Of the 54 4-bit and larger MBU events that have 
D. Memory Types
While the FPGAs' memory is made of standard SRAM cells, its memory cells are laid out in three feature sizes. From testing, we have found that these different memory cell layouts have subtly different sensitivities to radiation. Approximately 78% ± 1.53% of the programming data upsets occurred in configuration logic blocks (CLBs), which make up the majority of the reconfigurable fabric, and 15% ± 0.54% of SEUs affected the BRAM interconnect that connects the Block-RAM to the CLBs. In accelerated radiation testing the BRAM interconnect was particularly sensitive to radiation despite being a small portion of the SRAM cells. The BlockRAM interconnect is comprised entirely of routing logic, which tends to be the most sensitive type of memory on the Virtex-4. Of the remaining SEUs 6% ± 0.32% of the SEUs occurred in the input/output blocks. Data on the BlockRAM is not available as it is not being monitored for SEUs.

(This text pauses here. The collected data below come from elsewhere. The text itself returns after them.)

/-- A fault of a CHOP at issue at an OFFSET: VALID 0x0B (R342). -/
def TC.chopFault (tc : TC) (code addr : Nat) (s : State) : State :=
  (s.raise { code := code, ctx := tc.b.ctx, tile := tc.tile, unit := 0, group := tc.i.slot, pc := tc.i.pc, addr := addr
             insn := tc.i.word, valid := 0x0B, tag := s.launchTag tc.b.launch }).stopLanes tc.tile tc.i.slot tc.i.mask

/-- CHOP: read and check the descriptor, and queue the operation with STATUS 0xFF; without an active lane nothing is read
(R214, R281, R341–R344, R396). -/
def execChop (tile : Nat) (f : SpcF) (s : State) : Out :=
  .next (runThread tile (encSpc 0xB8 f) (fun tc s =>
    if tc.act.isEmpty then tc.step (fun _ l => l) s else
    let off := bits f.spec 15 13 * 64
    if off + 64 > tc.b.size then tc.chopFault 0x0A off s else
    let raw := s.localRead tile (tc.b.base + off) 64
    let d := parseChop raw
    if chopBad raw (tile % 12) then tc.chopFault 0x02 off s else
    match d.outside tc.b.size with
    | some o => tc.chopFault 0x0A o s
    | none =>
      let st := s.openOn tile tc.b.ctx d.stream
      if d.bsrc == 1 && st.isNone then tc.chopFault 0x05 off s
      else if d.bsrc == 1 && (st.map (·.slotBytes)).getD 0 % 2048 != 0 then tc.chopFault 0x02 off s
      else
        let (id, s) := s.fresh
        let o : ChiselOp :=
          { id := id, ctx := tc.b.ctx, launch := tc.b.launch, bslot := tc.b.bslot, base := tc.b.base, group := tc.i.slot
            gid := tc.g.since, desc := tc.b.base + off, d := d, deadline := s.deadline (s.ctx tc.b.ctx).part d.tag, progress := s.now
            arr := s.now }
        let s := (s.localWrite tile (o.desc + 56) [0xFF]).updTile tile fun t => { t with chs := { t.chs with ops := t.chs.ops ++ [o] } }
        tc.step (fun _ l => l) s) s)

/-- Operations of a group that have not completed (R282). -/
def Tile.groupOps (t : Tile) (g : Group) : List ChiselOp := t.chs.ops.filter fun o => o.group == g.slot && o.gid == g.since

/-- CHWAIT: wait until every CHOP of the group has completed (R282). -/
def execChwait (tile : Nat) (f : SpcF) (s : State) : Out :=
  .next (runThread tile (encSpc 0xB9 f) (fun tc s =>
    let busy := !((s.tile tile).groupOps tc.g).isEmpty
    tc.step (fun _ l => if busy then { l with wait := .chwait } else l) s) s)

/-- CHWAIT_RETURN: every CHOP of the group has completed (R282). -/
def execChwaitReturn (tile slot : Nat) (s : State) : Out :=
  .next (if !s.clocked then s else
    match (s.tile tile).group? slot with
    | none => s
    | some g =>
      if !((s.tile tile).groupOps g).isEmpty then s
      else s.updGroup tile slot fun g =>
        { g with lanes := g.lanes.map (Option.map fun l => if l.wait == .chwait then { l with wait := .run } else l) })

When the data are analyzed in terms of memory cells used for routing or logic, most of the SEUs affect routing resources. SEUs in the programmable routing used to connect the programmable logic comprise 76% ± 5% of the SEUs and the programmable routing used to interface to the hard cores, such as the digital signal processing units and the BRAM, comprises 13% ± 1% of the SEUs. SEUs in the programmable logic, which consists of lookup tables (LUTs), comprise 6% ± 1% of the SEUs. Previous testing has shown us that as a rule of thumb about two thirds of the observable output errors come from SEUs in the programmable routing, whereas a third of the observable output errors come from the programmable logic. While TMR protects both the programmable routing and the programmable logic, designers should remain aware that SEUs manifest most commonly in the most sensitive memory cells.
V. CONCLUSIONS
In summary, we have presented on-orbit results from a deployed Virtex-4. These early results show that the CREME96 predicted SEU rate is four to five times higher than the actual SEU rate. We believe that the SEU rate is artificially low due to the duty cycle in the SAA and the amount of metal to one side of the payload. We found that 8.42% ± 0.39% of the SEUs are MBUs and that there is potentially an anomalously higher rate of 6-bit MBUs than expected in SX FPGAs. We also determined that 78% ± 1.53% of the SEUs are occurring in the CLBs. Finally, we had two incidents of observable output errors, which proves that the payload is immune to over 99% of all SEUs.